Once you reach the line containing "opaque freeValue : Nat → Nat" in the entries below, write out that line and each one after it down to the line containing "opaque cscErr (mode y cb cr k : Nat) : Nat", exactly and with nothing added.

[EXTRACTED MATERIAL — start]

/-- A SETUP ends with OK, or with the status of one of its checks (R206). -/
theorem setup_status_mem {W : Width} {r : BitVec 8} {s t : State} (h : setup W r s = .next t) :
    t.resp.status ∈ [Status.ok, .keyNotWordAligned, .noKey] := by
  rcases setup_cases h with ⟨v, hv, rfl⟩ | ⟨_, _, _, rfl⟩
  · rcases setupCheck_some hv with ⟨_, rfl⟩ | ⟨_, _, rfl⟩ <;> simp [responseOf]
  · simp [responseOf, Verdict.ok]

/-- At w=8 every key is aligned, so NoKey is the only failure (R142, R206). -/
theorem setup_w8_status_mem {r : BitVec 8} {s t : State} (h : setup .w8 r s = .next t) :
    t.resp.status ∈ [Status.ok, .noKey] := by
  rcases setup_cases h with ⟨v, hv, rfl⟩ | ⟨_, _, _, rfl⟩
  · rcases setupCheck_some hv with ⟨_, rfl⟩ | ⟨_, hmis, _⟩
    · simp [responseOf]
    · exact absurd (Nat.mod_one _) hmis
  · simp [responseOf, Verdict.ok]

/-- A transform ends with OK, or with the status of one of its checks (R206). -/
theorem transform_status_mem {n : Nat}
    {f : (W : Width) → List Slot → Nat → BitVec W.bits × BitVec W.bits → BitVec W.bits × BitVec W.bits} {s t : State}
    (h : transform n f s = .next t) : t.resp.status ∈ [Status.ok, .inputNotBlockAligned, .notReady] := by
  rcases transform_cases h with ⟨v, hv, rfl⟩ | ⟨_, _, rfl⟩
  · rcases transformCheck_some hv with ⟨_, rfl⟩ | ⟨_, _, rfl⟩ <;> simp [responseOf]
  · simp [responseOf, Verdict.ok]

/-- Settles O47: the numbers by evaluation; each command ends OK or with a verdict of its own checks. -/
theorem commandsEndOnlyWithTheirStatuses : Obligations.CommandsEndOnlyWithTheirStatuses := by
  unfold Obligations.CommandsEndOnlyWithTheirStatuses
  refine ⟨⟨rfl, rfl, rfl, rfl, rfl, rfl, rfl, rfl⟩, fun s t h => execKey_status_mem h, fun r s t h => setup_w8_status_mem h,
    ?_, ?_, ?_⟩
  · rintro r s t (h | h | h)
    · exact setup_status_mem (W := .w16) h
    · exact setup_status_mem (W := .w32) h
    · exact setup_status_mem (W := .w64) h
  · rintro s t (h | h)
    · exact transform_status_mem h
    · exact transform_status_mem h
  · intro s t cw payload e hidle he hstep
    obtain ⟨_, hrun⟩ := step_offer_next hidle hstep
    rw [runCommand_accept_error he] at hrun
    cases hrun
    rfl

/-! ### The bytes of `KEYBUF` -/

/-- A command that is no transform answers with no payload, so its response is its settled verdict's (R78). -/
theorem runCommand_resp_of_no_transform {s t : State} (h : runCommand s = .next t)
    (hi : decodeCommand s.port.cw s.len ≠ .ok .encode ∧ decodeCommand s.port.cw s.len ≠ .ok .decode) :
    t.resp = responseOf (settle s) [] := by
  rcases runCommand_effects h with ⟨v, rfl, hv⟩ | ⟨hd, hc, rfl⟩ | ⟨W, r, ds, hd, hc, _, rfl⟩ | ⟨i, n, f, htr, hd, _, rfl⟩
  · exact congrArg State.resp (runCommand_raises h hv)
  · rw [settle_passes hd hc]
    rfl
  · rw [settle_passes hd ((commandCheck_setupInstr W r s).trans hc)]
    rfl
  · rcases htr with rfl | rfl
    · exact absurd hd hi.1
    · exact absurd hd hi.2

/-- The checks of a command look at no byte of `KEYBUF`. -/
theorem settle_keybuf (s : State) (m : Memory) : settle { s with key := { s.key with keybuf := m } } = settle s := rfl

/-- Two states that differ only in `KEYBUF` answer a command alike, if both answer it. -/
theorem runCommand_resp_keybuf {s t t' : State} (m : Memory) (h : runCommand s = .next t)
    (h' : runCommand { s with key := { s.key with keybuf := m } } = .next t') : t'.resp = t.resp := by
  by_cases hi : ∃ i, (i = .encode ∨ i = .decode) ∧ decodeCommand s.port.cw s.len = .ok i
  · obtain ⟨i, hi, hd⟩ := hi
    rw [runCommand_ok hd] at h
    rw [runCommand_ok (s := { s with key := { s.key with keybuf := m } }) hd] at h'
    obtain ⟨u, hu, hresp⟩ := exec_transform_resp_congr (s := s) (s' := { s with key := { s.key with keybuf := m } }) hi rfl rfl h
    rw [h'] at hu
    cases hu
    exact hresp
  · have hno : decodeCommand s.port.cw s.len ≠ .ok .encode ∧ decodeCommand s.port.cw s.len ≠ .ok .decode :=
      ⟨fun hd => hi ⟨_, .inl rfl, hd⟩, fun hd => hi ⟨_, .inr rfl, hd⟩⟩
    rw [runCommand_resp_of_no_transform h hno, runCommand_resp_of_no_transform h' hno, settle_keybuf]

/-- Settles O53: a transform's response is a function of the engine slot and the payload, and every other response is that of the
verdict, which no byte of `KEYBUF` enters. -/
theorem keyBytesReachNoResponse : Obligations.KeyBytesReachNoResponse := by
  unfold Obligations.KeyBytesReachNoResponse
  intro s s' t t' cw payload hidle hs' hstep hstep'
  generalize s'.key.keybuf = m at hs'
  subst hs'
  obtain ⟨_, hrun⟩ := step_offer_next hidle hstep
  obtain ⟨_, hrun'⟩ := step_offer_next (s := { s with key := { s.key with keybuf := m } }) hidle hstep'
  exact runCommand_resp_keybuf m hrun hrun'

end Sys2Proof.Machine
end

section
/-! Proofs of noninterference: the sequencer's control depends on no key byte, subkey or byte of data (R32, R36). A visit either
stops or goes on by what `SameControl` says alone; what it leaves of the control state is then computed from that alone. -/

namespace Sys2Proof.Machine

/-! ### What a micro-operation needs -/

/-- The storage that a micro-operation reads holds a value (R41). -/
def ReadsHeld (i : Instr) (s : State) : Prop :=
  match i with
  | .rdw => ∀ k, k < s.width.bytes → (Memory.read s.key.keybuf (s.seq.J * s.width.bytes + k)).isSome
  | .rdb => s.seq.BLK * s.width.block + s.width.block ≤ s.len
  | .mixs => s.seq.I < s.eng.S.length
  | .mixl => s.seq.J < s.work.L.length
  | _ => True

/-- A micro-operation that goes on has found the values it reads (R41). -/
theorem readsHeld_of_exec {i : Instr} {s t : State} (h : exec i s = .next t) : ReadsHeld i s := by
  obtain ⟨hrdw, hrdb, hmixs, hmixl⟩ := readsOfNoValueStop s
  cases i with
  | rdw =>
    intro k hk
    by_contra hnone
    rw [hrdw ⟨k, hk, Option.not_isSome_iff_eq_none.1 hnone⟩] at h
    cases h
  | rdb =>
    show _ ≤ _
    by_contra hlen
    rw [hrdb (by omega)] at h
    cases h
  | mixs =>
    show _ < _
    by_contra hI
    rw [hmixs (by omega)] at h
    cases h
  | mixl =>
    show _ < _
    by_contra hJ
    rw [hmixl (by omega)] at h
    cases h
  | _ => trivial

/-- A micro-operation that finds the values it reads goes on (R41). -/
theorem exec_of_readsHeld {i : Instr} (hi : IsMicro i) {s : State} (h : ReadsHeld i s) : ∃ t, exec i s = .next t := by
  cases i with
  | rdw =>
    obtain ⟨ds, hds⟩ := Memory.readBytes_isSome _ _ _ h
    exact ⟨_, execRdw_eq hds⟩
  | rdb => exact ⟨_, execRdb_eq h⟩
  | mixs => exact ⟨_, execMixs_eq (List.getElem?_eq_getElem h)⟩
  | mixl => exact ⟨_, execMixl_eq (List.getElem?_eq_getElem h)⟩
  | key | encode | decode | setupW8 | setupW16 | setupW32 | setupW64 => simp [IsMicro] at hi
  | _ => exact ⟨_, rfl⟩

/-! ### Agreement on control -/

theorem SameControl.refl (s : State) : SameControl s s := ⟨rfl, rfl, rfl, rfl, rfl, rfl, rfl, rfl, rfl, rfl, rfl, rfl⟩

theorem SameControl.symm {s s' : State} (h : SameControl s s') : SameControl s' s := by
  obtain ⟨hseq, hcw, hlen, hvalid, hklen, hkeys, hstate, hwsel, hrounds, hS, hL, hverdict⟩ := h
  exact ⟨hseq.symm, hcw.symm, hlen.symm, hvalid.symm, hklen.symm, hkeys.symm, hstate.symm, hwsel.symm, hrounds.symm,
    hS.symm, hL.symm, hverdict.symm⟩

theorem SameControl.trans {s u v : State} (h : SameControl s u) (h' : SameControl u v) : SameControl s v := by
  obtain ⟨hseq, hcw, hlen, hvalid, hklen, hkeys, hstate, hwsel, hrounds, hS, hL, hverdict⟩ := h
  obtain ⟨hseq', hcw', hlen', hvalid', hklen', hkeys', hstate', hwsel', hrounds', hS', hL', hverdict'⟩ := h'
  exact ⟨hseq.trans hseq', hcw.trans hcw', hlen.trans hlen', hvalid.trans hvalid', hklen.trans hklen', hkeys.trans hkeys',
    hstate.trans hstate', hwsel.trans hwsel', hrounds.trans hrounds', hS.trans hS', hL.trans hL', hverdict.trans hverdict'⟩
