-- ==== Sys2Proof/Config.lean ====
section
/-!
DEFINITION. What the spec leaves to an implementation or to the world outside: constants without a body, so that no proof can
lean on a value of one. Each is named by an entry of the assumption log.
-/
namespace Sys2Proof.Config

/-- The free value number `i`: any number (log entry 3). -/
opaque freeValue : Nat → Nat

/-- The AES-128-GCM tag over `aad` with an empty plaintext, under `key` and the IV bytes `iv` (R74, R308; log entry 5). -/
opaque gcmTag (key : BitVec 128) (iv aad : List Byte) : BitVec 128

/-- The AES-128-CMAC of `msg` under `key` (R369; log entry 5). -/
opaque cmac (key : BitVec 128) (msg : List Byte) : BitVec 128

/-- The SHA-384 digest of `msg` (R383; log entry 5). -/
opaque sha384 (msg : List Byte) : BitVec 384

/-- Whether `sig` is the P-384 signature of `digest` under root key number `key` (R383; log entry 5). -/
opaque sigOk (key : List Byte) (digest : BitVec 384) (sig : List Byte) : Bool

/-- The RFC 3394 wrap of a key under a key-encryption key that only the device has, or under `kek` (R406; log entry 5). -/
opaque keyWrap (kek : Option (BitVec 128)) (lifeCycle : Nat) (key : BitVec 128) : BitVec 192

/-- The key in a wrap, none where it does not unwrap (R406; log entry 5). -/
opaque keyUnwrap (kek : Option (BitVec 128)) (lifeCycle : Nat) (wrap : BitVec 192) : Option (BitVec 128)

/-- How far the CSC result of component `k` lies from the exact formula, as a number modulo 3 less 1 (R149; log entry 19). -/
opaque cscErr (mode y cb cr k : Nat) : Nat

/-- Which of the values within 1 LSB of its formula a Motif waveform gives at phase `p` (R168; log entry 19). -/
opaque waveErr (wave p : Nat) : Nat

/-- What E131IN reads for a slot index of 512 and above (R122 states none; log entry 20). -/
opaque e131Past (univ slot : Nat) : Nat

/-- What a node is built as: field 0 VENDOR, 1 MODEL, 2 SERIAL, 3 CAPS, 4 RATES, 5 ELEMENTS, 6 MAX_BYTES, 7 FW of the node at place
`node` of a strand (Table 7-6; log entry 26). -/
opaque nodeWord (strand node field : Nat) : Nat

/-- The content of a page of the node maker, none where the node has no such page (R178; log entry 26). -/
opaque nodePage (strand node page : Nat) : Option (List Byte)

/-- The device's own MAC and IPv4 address, the partner's IPv4 address, the MAC address that ARP finds for an IPv4 address, and the multicast
group of the Bearings that a device sends (R74, R315, R316; log entry 55). -/
opaque ownMac : BitVec 48
opaque ownIp : BitVec 32
opaque partnerIp : BitVec 32
opaque macOf (ip : BitVec 32) : BitVec 48
opaque bearingGroup : BitVec 32

/-- Whether the debug port holds a core halted in the millisecond of that number: the spec gives the halt no register and no command (R368;
log entry 53). -/
opaque coreHalted : Nat → Bool

/-- Whether firmware has settings in force beside role, device ID and group that it has not saved (R379; log entry 58). -/
opaque settingsDiffer : Nat → Bool

/-- The register writes by which the image before reapplies its settings after a revert (R397; log entry 58). -/
opaque settingsWrites : Nat → List (Nat × Nat)

/-- The content of a settings area as firmware writes it (R390; log entry 58). -/
opaque settings : Nat → List Byte

/-- The sections of a state record as firmware has them: TYPE less 1, CRITICAL and value (R392; log entry 58). -/
opaque stateSections : Nat → List (Nat × Bool × List Byte)

/-- Whether the image of FW_VERSION `version` knows the CRITICAL section type `type` of a state record (R393; log entry 58). -/
opaque knowsSection (version type : Nat) : Bool

/-- Byte `a` of the ROM, which the spec does not print (R13; log entry 2). -/
opaque romByte (a : Nat) : Byte

/-- Byte `i` of the Cartouche that the maker writes for each device: lot, wafer, die, test date, unique ID (Table 15-13; log entry 61). -/
opaque cartByte (i : Nat) : Byte

end Sys2Proof.Config
end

[EXTRACTED MATERIAL — finish]

== SOLVED PROBLEM ==
opaque freeValue : Nat → Nat

/-- The AES-128-GCM tag over `aad` with an empty plaintext, under `key` and the IV bytes `iv` (R74, R308; log entry 5). -/
opaque gcmTag (key : BitVec 128) (iv aad : List Byte) : BitVec 128

/-- The AES-128-CMAC of `msg` under `key` (R369; log entry 5). -/
opaque cmac (key : BitVec 128) (msg : List Byte) : BitVec 128

/-- The SHA-384 digest of `msg` (R383; log entry 5). -/
opaque sha384 (msg : List Byte) : BitVec 384

/-- Whether `sig` is the P-384 signature of `digest` under root key number `key` (R383; log entry 5). -/
opaque sigOk (key : List Byte) (digest : BitVec 384) (sig : List Byte) : Bool

/-- The RFC 3394 wrap of a key under a key-encryption key that only the device has, or under `kek` (R406; log entry 5). -/
opaque keyWrap (kek : Option (BitVec 128)) (lifeCycle : Nat) (key : BitVec 128) : BitVec 192

/-- The key in a wrap, none where it does not unwrap (R406; log entry 5). -/
opaque keyUnwrap (kek : Option (BitVec 128)) (lifeCycle : Nat) (wrap : BitVec 192) : Option (BitVec 128)

/-- How far the CSC result of component `k` lies from the exact formula, as a number modulo 3 less 1 (R149; log entry 19). -/
opaque cscErr (mode y cb cr k : Nat) : Nat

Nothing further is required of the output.